新しい環境の中で、とても緊張している人を久しぶりに見ました。自分も昔は、よく緊張したものだなあと思います。お坊さんは人前でお経を上げたり、大勢の前でお話をしたりしますから、そうも言ってはいられませんが、やっぱり人間ですから、まったく緊張しないわけではありません。緊張を和らげるには結局は慣れ、つまりは場数を踏むことが一番です。
もしも今後、緊張することがあったなら、一度落ち着いて、長い呼吸をしてみて下さい。きっと緊張が和らぎます。
そんな学校の先生が言うようなこと、言われなくても知っていると仰る方があるかも知れません。

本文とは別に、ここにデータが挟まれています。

-- ==== Sys2Proof/Machine/Priv.lean ====
section
/-!
DEFINITION. The privileged words, `BKPT` and `SNAP`: TLB words (R307, R308), the end of a routine (R294, R305, R326), trace records
(R311, R312, R335).
-/

namespace Sys2Proof.Machine

/-! ### The TLB -/

/-- The entry that four words form (R307). -/
def tlbEntryOf (s : State) (k : Nat) : TlbEntry :=
  let w := fun i => getS s.grp (k + i)
  { core := s.grp.core, ctx := s.grp.ctx, va := bitsOf (w 0) 31 16 * 2 ^ 16 + bitsOf (w 1) 24 0 * 2 ^ 32, size := bitsOf (w 0) 1 0
    pa := bitsOf (w 2) 31 16 * 2 ^ 16 + bitsOf (w 3) 19 0 * 2 ^ 32, perm := (w 2).setWidth 4 }

/-- Words that `TLBW` refuses (R307). -/
def tlbWordsBad (s : State) (k : Nat) : Bool :=
  let w := fun i => getS s.grp (k + i)
  let e := tlbEntryOf s k
  decide (bitsOf (w 0) 15 2 ≠ 0) || decide (bitsOf (w 1) 31 25 ≠ 0) || decide (bitsOf (w 2) 15 4 ≠ 0) || decide (bitsOf (w 3) 31 20 ≠ 0)
    || decide (e.size = 3) || decide (e.va % pageBytes e.size ≠ 0) || decide (e.pa % pageBytes e.size ≠ 0)

/-- What a privileged word needs (R61). -/
def privNeed (sregs : List Nat) : Need := { vec := false, priv := true, regs := sregs.map Reg.s }

/-- A core's TLB with room for one more of its 256 entries (R304): a full one loses an entry of the device's choice. -/
def tlbRoom (core : Nat) (s : State) : State :=
  let own := s.tlb.filter fun e => decide (e.core = core)
  if own.length < 256 then s
  else
    let (n, s) := drawFree s
    match own[Config.tlbVictim n % own.length]? with
    | some v => { s with tlb := s.tlb.filter fun e => decide (e ≠ v) }
    | none => s

/-- The entry replaces those of its context that it overlaps; with V clear it only removes them (R307). Earlier answers of the
walker are asked for again. -/
def putTlb (e : TlbEntry) (s : State) : State :=
  let s := { s with tlb := s.tlb.filter (fun f => !(decide (f.core = e.core) && decide (f.ctx = e.ctx) && e.overlaps f))
                    agentWalks := s.agentWalks.filter fun w => decide (w.ctx ≠ e.ctx) }
  if e.perm.getLsbD 0 then
    let s := tlbRoom e.core s
    { s with tlb := s.tlb ++ [e] }
  else s

/-- `TLBW` (R307). -/
def execTlbw (a : BitVec 6) (s : State) : Host.Outcome State Fault Refusal :=
  let k := a.toNat
  .next (word
    { privNeed [k, k + 1, k + 2, k + 3] with
      operandBad := decide (k > 60), early := [.s k, .s (k + 1), .s (k + 2), .s (k + 3)], valueBad := tlbWordsBad s k }
    (fun s => finish (putTlb (tlbEntryOf s k) s)) s)

/-- The entries of a context that satisfy `p` leave every core of its partition, and what the context has loaded and stored is performed
(R308). The front end's copies of such entries for completion records go with them. -/
def dropTlb (ctx : Nat) (p : TlbEntry → Bool) (s : State) : State :=
  let uids := (groupsOfCtx ctx s).map fun g => g.uid
  let s := performWhere (fun x => uids.contains x.grp) (performGroups (fun g => decide (g.ctx = ctx)) s)
  { s with tlb := s.tlb.filter (fun e => !(decide (e.ctx = ctx) && p e))
           grids := s.grids.map fun g => if g.ctx = ctx then { g with complTlb := g.complTlb.filter fun e => !p e } else g
           agentWalks := s.agentWalks.filter fun w => decide (w.ctx ≠ ctx) }

/-- `TLBI` (R308). -/
def execTlbi (k : BitVec 2) (a : BitVec 6) (s : State) : Host.Outcome State Fault Refusal :=
  let n := a.toNat
  .next (word
    { privNeed (if k = 0 then [n, n + 1] else []) with
      operandBad := decide (n % 2 = 1) || (decide (k = 1) && decide (n ≠ 0)) }
    (fun s =>
      let va := pair64 (getS s.grp n) (getS s.grp (n + 1)) % 2 ^ 57
      finish (dropTlb s.grp.ctx (fun e => decide (k = 1) || e.covers va) s)) s)

/-! ### Resuming (R294, R326) -/

/-- A code address inside the body of a kept clause. -/
def insideClause (p : Pos) (pc : Nat) : Bool := decide (pc % 4 = 0) && decide (p.hdr + 4 ≤ pc) && decide (pc ≤ p.hdr + 4 * p.len)

/-- The entry of a lane that a handler moved. -/
def movedEntry (l pc : Nat) (pos : Option Pos) : FEntry :=
  match pos with
  | some p =>
    if insideClause p pc then
      { pc := pc, mask := laneBit l, pos := some { p with issued := (pc - p.hdr) / 4 - 1, hints := {}, own := [] } }
    else { pc := pc, mask := laneBit l, edited := true }
  | none => { pc := pc, mask := laneBit l, edited := true }

/-- One edit of a PC takes effect. A lane whose PC stays where it was is not moved. -/
def moveLane (g : Group) (e : Nat × Nat) : Group :=
  match laneEntry g e.1 with
  | none => g
  | some (old, pos) => if old = e.2 then g else addEntry (movedEntry e.1 e.2 pos) (removeLanes (laneBit e.1) g)

/-- Arrived lanes that no longer stand at a join leave its expected mask (R294): the mask of the live ones among them. -/
def cutJoin (before : Group) (n : Nat) (r : Group × DWord) : Group × DWord :=
  match (getJ before n).cont with
  | none => r
  | some p =>
    let gone := (getJ before n).mask &&& lanesAt before p &&& ~~~(lanesAt r.1 p)
    (setJ n { getJ r.1 n with mask := (getJ r.1 n).mask &&& ~~~gone } r.1, r.2 ||| (gone &&& r.1.live))

def cutJoins (before after : Group) : Group × DWord := (List.range 8).foldl (fun r n => cutJoin before n r) (after, 0)

/-- Arrived threads that no longer count at a barrier and are still live. -/
def cutBars (before after : Group) : DWord :=
  (List.range 16).foldl (fun m i => m ||| (arrived before i &&& ~~~(arrived after i) &&& after.live)) 0

/-- The issuer as it continues: edits and ends in effect, joins and barriers recomputed, and what its stop suppresses. -/
def resumed (t : Group) : Group × Bool :=
  let gone := t.hexit &&& t.live
  let t1 := t.edits.foldl moveLane t
  let t2 := { removeLanes gone t1 with live := t.live &&& ~~~gone }
  let (t3, cut) := cutJoins t t2
  let bars := cutBars t t2
  let t4 := joinCheck (leaveJoins gone t3)
  let watch := t.trap.bind fun r => if r.cause = cWatchpoint then some (r.tpc, r.info % 8) else none
  let brk := t.trap.bind fun r => if r.cause = cBreakpoint ∧ r.info / 2 ^ 16 % 4 = 1 then some r.tpc else none
  ({ t4 with edits := [], hexit := 0, stop := .running, trap := none, noWatch := watch, noBreak := brk }, decide (cut ||| bars ≠ 0))

/-- The entry that a debug stop names: the issuing one, or the one that the frontier selects. -/
def stopEntry (s : State) (g : Group) : Option FEntry :=
  match g.act with
  | some e => some (rewindHints e)
  | none => match selectEntry s g with
    | some e => some e
    | none => g.frontier.head?

/-- An issuer halts at its instruction boundary, as a debug stop with CAUSE 0 (R330). -/
def haltNow (uid : Nat) (s : State) : State :=
  match findGroup uid s with
  | none => s
  | some g =>
    let e := stopEntry s g
    let r := mkRec g ((e.map fun e => e.pc).getD 0) { cause := 0, mask := (e.map fun e => e.mask).getD 0 }
    let s := stopWith uid (fun g => { haltPath g with haltReq := false }) (unclaim g s)
    haltFor r g s

/-- An issuer resumes after its handler or for the debugger (R326, R330). -/
def resumeIssuer (uid : Nat) (s : State) : State :=
  match findGroup uid s with
  | none => s
  | some t =>
    let gone := t.hexit &&& t.live
    let (t', cut) := resumed t
    let s := updGroup uid (fun _ => t') s
    let s := { s with tasks := s.tasks.map fun k => if k.grp = uid ∧ bit gone k.lane = true then { k with exited := true } else k }
    let s := if cut then updWg t.wg (fun w => { w with flags := w.flags ||| 2 }) s else s
    let s := barrierCheck t.wg s
    if t.haltReq then haltNow uid s else s

/-- The walker's outcome reaches the access that missed (R305). For the device's own access, a mapping that is in the TLB needs no record; a
context that ends may go on. -/
def walkOutcome (g : Group) (s : State) : State :=
  let o := (getS g 3).toNat
  let s := { s with misses := s.misses.filter fun m =>
    !(decide (m.core = g.core) && decide (m.ctx = g.ctx) && decide (m.grp = g.serves) && decide (page64 m.va = page64 g.missVa)
      && decide (m.kind = g.missKind)) }
  let walked : Walked := { page := page64 g.missVa, kind := g.missKind, outcome := o }
  if g.serves = 0 then finishEnd g.ctx (
    let rest := s.agentWalks.filter fun w => !(decide (w.core = g.core) && decide (w.ctx = g.ctx) && w.walked.answers g.missVa g.missKind)
    { s with agentWalks := if o = 0 ∧ (tlbFind s g.core g.ctx g.missVa).isSome = true then rest
        else rest ++ [{ core := g.core, ctx := g.ctx, walked := walked }] })
  else updGroup g.serves (fun t =>
    { t with
      walks := t.walks.filter (fun w => !w.answers g.missVa g.missKind) ++ [walked]
      stall := if t.stall = .walk then .none else t.stall }) s

/-- `HRET` (R326): the routine is gone, and what it served continues. Only in the walker slot it reads `S3`. -/
def execHret (s : State) : Host.Outcome State Fault Refusal :=
  .next (word (privNeed (if s.grp.kind = .walker then [3] else [])) (fun s =>
    let g := s.grp
    let s := dropGroups (fun h => decide (h.uid = g.uid)) s
    if g.kind = .walker then walkOutcome g s else resumeIssuer g.serves s) s)

/-- `HRET` with `.end` (R326). -/
def execHretEnd (s : State) : Host.Outcome State Fault Refusal :=
  .next (word (privNeed []) (fun s => endThroughPocket s.grp.ctx (chainOf s.grp s) s) s)

/-- `BKPT` (R333): KIND 0. -/
def execBkpt (c : BitVec 16) (s : State) : Host.Outcome State Fault Refusal := .next (codeTrap cBreakpoint c s)

/-! ### Trace records (R311, R312, R335) -/

/-- Bytes 4 to 39 of a record (R335), for an issuer at a code address. -/
def traceBody (s : State) (g : Group) (pc : Nat) (value : Word) : List Byte :=
  toBytes 4 (slotCode g * 2 ^ 16 + whoCore g) ++ toBytes 8 s.time ++ toBytes 4 pc ++ toBytes 4 (topcOf g pc)
    ++ toBytes 4 ((findWg g.wg s).getD {}).gid ++ toBytes 4 value.toNat
    ++ (List.range 4).flatMap fun i => toBytes 2 (((g.regions[i]?).map fun r => r.toNat).getD 0xFFFF)

/-- The places of 64 bytes, and the address of the next record. -/
def Trace.places (t : Trace) : Nat := t.size / 64 - 1
def Trace.next (t : Trace) : Nat := t.base + 64 + 64 * (t.tail % t.places)

/-- STATE of the control block. -/
def Trace.state (t : Trace) : Nat := (if t.armed then 1 else 0) + (if t.suspended then 2 else 0)

def setTrace (ctx : Nat) (t : Trace) (s : State) : State := updCtx ctx (fun c => { c with trace := t }) s

/-- A field of the control block written where it stands. -/
def traceField (a off n : Nat) (s : State) : State := agentStore (a + off) (toBytes 8 n) s

/-- Tracing is suspended (R312): the device's copy of the control block is written when it can be. -/
def traceSuspend (ctx : Nat) (ctl : Trans) (s : State) : State :=
  let t := { ((findCtx ctx s).getD {}).trace with suspended := true }
  let t := { t with dropped := t.dropped + 1 }
  let s := setTrace ctx t s
  let s := match ctl with
    | .ok a => traceField a 24 t.dropped (traceField a 8 t.tail (traceField a 0 t.state s))
    | _ => s
  setEvt 3 s

/-- A record that is dropped and counted. -/
def traceDrop (ctx : Nat) (ctl : Option Nat) (s : State) : State :=
  let t := ((findCtx ctx s).getD {}).trace
  let t := { t with dropped := t.dropped + 1 }
  let s := setTrace ctx t s
  match ctl with
  | some a => traceField a 24 t.dropped s
  | none => s

/-- A record is written (R312), for the translations of the control block and of the record's place. -/
def traceWrite (ctx : Nat) (ctl place : Trans) (bytes : List Byte) (s : State) : State :=
  let t := ((findCtx ctx s).getD {}).trace
  if t.armed = false then s
  else if t.suspended then traceDrop ctx none s
  else match ctl, place with
    | .ok a, .ok p =>
      let full := decide (t.tail - t.head ≥ t.places)
      let head := if full then ofBytes (homeBytes s (a + 16) 8) else t.head
      let s := setTrace ctx { t with head := head } (if full then flitFrom a s else s)
      if t.tail - head ≥ t.places then traceDrop ctx (some a) s
      else
        let s := agentStore p bytes s
        let s := setTrace ctx { t with head := head, tail := t.tail + 1 } s
        traceField a 8 (t.tail + 1) s
    | _, _ => traceSuspend ctx ctl s

/-- The address whose translation a trace write waits for. -/
def traceWaits (t : Trace) (ctl place : Trans) : Option Nat :=
  if t.armed = false ∨ t.suspended = true then none
  else if ctl = .miss then some t.base
  else if place = .miss then some t.next
  else none

/-- `SNAP` (R335). It never traps for its record, which goes to the context's own memory. In the walker slot no walk can serve it: a record
whose pages are not in the TLB is dropped. -/
def execSnap (a : BitVec 6) (g : BitVec 16) (s : State) : Host.Outcome State Fault Refusal :=
  .next (word (scalarNeed [a.toNat] false) (fun s =>
    let t := (ctxOf s).trace
    let walker := decide (s.grp.kind = .walker)
    let at_ := fun va => if walker then agentTranslate s s.grp.core s.grp.ctx va 1 else xlate s s.grp va 1
    let (ctl, place) := (at_ t.base, at_ t.next)
    match traceWaits t ctl place with
    | some va => if walker then finish (traceDrop s.grp.ctx none s) else walkStall va 1 s
    | none =>
      let bytes := toBytes 4 (g.toNat * 2 ^ 16 + 1) ++ traceBody s s.grp (curPc s) (getS s.grp a.toNat) ++ List.replicate 24 0
      finish (traceWrite s.grp.ctx ctl place bytes s)) s)

end Sys2Proof.Machine
end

けれど落ち着いて長い呼吸をする、ということについては、仏教的にとても深い意味があります。「呼吸」というものが、心身にとって、他の何物とも違う重要な意味を持つことは、例えばアーナパーナ・サティ瞑想を説くお経などにも書かれていますが、とりあえず長い呼吸をすることは、緊張しないように深呼吸して手のひらに人の字を書いて飲み込んで、といった話とは意味が違いますので、もしもあなたが緊張した時には、是非試してみて下さい。
仏教には呼吸に関する、何百年にも渡る深い蓄積とノウハウがありますが、それは学校の先生たちが、決して知らない種類の知識です。